The EID/RID split is a red-herring used to confuse those that don't
understand that ISP's operate private networks, and they want absolute
control over their networks. That is fine, they should have control over
their infrastructure. The point is that IP is an inter-network technology,
something the telco world doesn't really get (and the traditional ISPs have
forgotten during the assimilation). It has been argued that the reason the
Internet won out over the traditional telco world is exactly due to the
identity and locator being merged. This allowed a chain of organizations to
have a clean-slate view of what this packet is about; where header rewriting
techniques only provide the upstream organization's interpretation. 

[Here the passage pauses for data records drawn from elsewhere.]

/-- Apply the pending step at the opening boundary (R81): a servo sample moves the accumulator by -o and keeps i, a host write
by DELTA. Log entry 34 (DEDUCED). Log entry 206 (DESIGN CHOICE). -/
def Dev.applyStep (d : Dev) (move : Int) (host : Bool) : Dev :=
  let old : Nat := d.now
  let acc : Nat := (((d.tmb.acc : Int) + move * 2 ^ 16) % 2 ^ 96).toNat
  let new : Nat := acc / 2 ^ 32
  let d := d.shiftTimes ((new : Int) - (old : Int))
  let d := { d with
    tmb.acc := acc
    tmb.openT := new
    tmb.stepEnd := some ((new + 2000 + 3999) / 4000 * 4000)
    tmb.unaligned := true
    web := d.web.shift ((new : Int) - (old : Int)) }
  let d := (d.skipLate new).wr F.GL_BEAT_BEAT 0 (new / 4000)
  let d := (d.setStep none).bump F.TB_STATE_STEPS 0 1
  let d := (if host then d else d.setIncr (incrOf d.tmb.integ)).wrB F.TB_CTRL_ARMED 0 false
  d.raise .secure 0x0D03 [(8, old), (8, new)]


/-- The rate f of a sample, and the integrator (R88): o in 2^-16 ns, ts = 2^logTs s. Log entry 32 (DESIGN CHOICE). -/
def servoTerms (kp ki : Nat) (integ o logTs : Int) : Int × Int :=
  let term := fun (k : Nat) =>
    let v := (k : Int) * o * 2 ^ 16
    if 0 ≤ logTs then v / 2 ^ logTs.toNat else v * 2 ^ (-logTs).toNat
  let lim := 500000 * ppb
  let i := clampInt (-lim) lim (integ + term ki)
  (clampInt (-lim) lim (term kp + i), i)

/-- TB_FREQ shows the integrator in whole ppb. Log entry 32 (DESIGN CHOICE). -/
def Dev.setInteg (d : Dev) (i : Int) : Dev := { d with tmb.integ := i }.wrS F.TB_FREQ_I 0 (i / ppb)

/-- A sample that the servo runs (R88). -/
def Dev.servoRun (d : Dev) (o logTs : Int) : Dev :=
  let (f, i) := servoTerms (d.rd F.TB_SERVO_KP) (d.rd F.TB_SERVO_KI) d.tmb.integ o logTs
  (d.setInteg i).setIncr (incrOf f)

/-- A sample slewed at the limit (R80, R88). -/
def Dev.slewLimit (d : Dev) (o : Int) : Dev := d.setIncr (incrOf (if 0 < o then 500000 * ppb else -500000 * ppb))

/-- The opening boundary (R80): a step that waits applies if the bar is idle; if not it is deferred, and a servo's sample is slewed at the
limit while the servo runs. -/
def Dev.timeStepApply (d : Dev) : Dev :=
  match d.tmb.step with
  | some (move, host) =>
    if !d.tmb.atOpen then d
    else if d.barIdle then d.applyStep move host
    else
      let runs := !host && (decide (d.timeState = 1) || decide (d.timeState = 2))
      if runs then d.deferStep.slewLimit (-move) else d.deferStep
  | none => d

/-- Consecutive samples move discipline between ACQUIRING and LOCKED (R89). Log entry 30 (DESIGN CHOICE). -/
def Dev.lockCount (d : Dev) (o : Int) : Dev :=
  let lock := (d.rd F.TB_LIMITS_LOCK_NS : Int) * 2 ^ 16
  let a : Int := o.natAbs
  if d.timeState = 1 then
    let n := if a < lock then d.tmb.good + 1 else 0
    if 16 ≤ n then ((d.setTimeState 2).saveTime).raise .secure 0x0D01 [] else { d with tmb.good := n }
  else if d.timeState = 2 then
    let n := if 4 * lock < a then d.tmb.bad + 1 else 0
    if 4 ≤ n then (d.setTimeState 1).raise .secure 0x0D07 [] else { d with tmb.bad := n }
  else d

/-- What one sample does to the time, once it has been counted (R80, R82, R88). Log entry 199 (DESIGN CHOICE). -/
def Dev.correct (d : Dev) (o logTs : Int) : Dev :=
  if d.refuses o then d.jumpRefused o
  else if (o.natAbs : Int) < (d.rd F.TB_LIMITS_STEP_THRESH : Int) * 2 ^ 16 then
    let d := match d.tmb.step with
      | some (_, false) => d.setStep none
      | _ => d
    d.servoRun o logTs
  else if d.guarded && !d.armed then d.slewLimit o
  else
    let d := d.setStep (some (-o, false))
    if d.barQuiet then d else d.deferStep.slewLimit o

/-- An offset sample (R88, R89): shown in TB_OFFSET; nothing more in FREE; HOLDOVER counts four of them, and neither
ends nor makes a step then. Log entries 30 (DESIGN CHOICE), 183 (DESIGN CHOICE). -/
def Dev.servoSample (d : Dev) (o logTs : Int) : Dev :=
  let d := d.wrS F.TB_OFFSET_OFFSET 0 o
  if d.timeState = 0 then d
  else if d.timeState = 3 then
    if 4 ≤ d.tmb.hold + 1 then d.setTimeState 1 else { d with tmb.hold := d.tmb.hold + 1 }
  else (d.lockCount o).correct o logTs

/-! ### Manual mode -/

/-- A write to TB_INCR: in manual mode, clamped to the range (R76). -/
def Dev.wTbIncr (d : Dev) (val mask : Nat) : Dev :=
  if !d.on F.TB_CTRL_MANUAL then d
  else
    let d := d.store R.TB_INCR 0 val mask
    d.setIncr (d.rd F.TB_INCR_INCR)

We have the solution to the perceived problem of each ISP wanting to write
its own interpretation of what to do with this packet. It is called MPLS. No
matter what you call it, every attempt to overwrite the end-to-end semantics
of the IPv6 header with local semantics is nothing more than a label
operation. Since it is being done just for the local network, it doesn't
belong in the inter-network header, it belongs in a lower layer that already
carries local-only network semantics. 

The problem is not that the EID/RID are merged, it is that the destination
network is trying to effect policy over network providers, and the network
providers are trying to prevent them from doing that so they can control
their own network. Again, I have no problem with ISPs wanting to control
their own network, but they should be using the tool that was designed for
that rather than breaking the merged semantics that the entire existing
security model is built on. 


David Williamson wrote:
> Uh, neither of those reasons undermines the solution others have
> proposed: use PI space.  You can always just not announce some part (or
> all) of your space.  That would make it private.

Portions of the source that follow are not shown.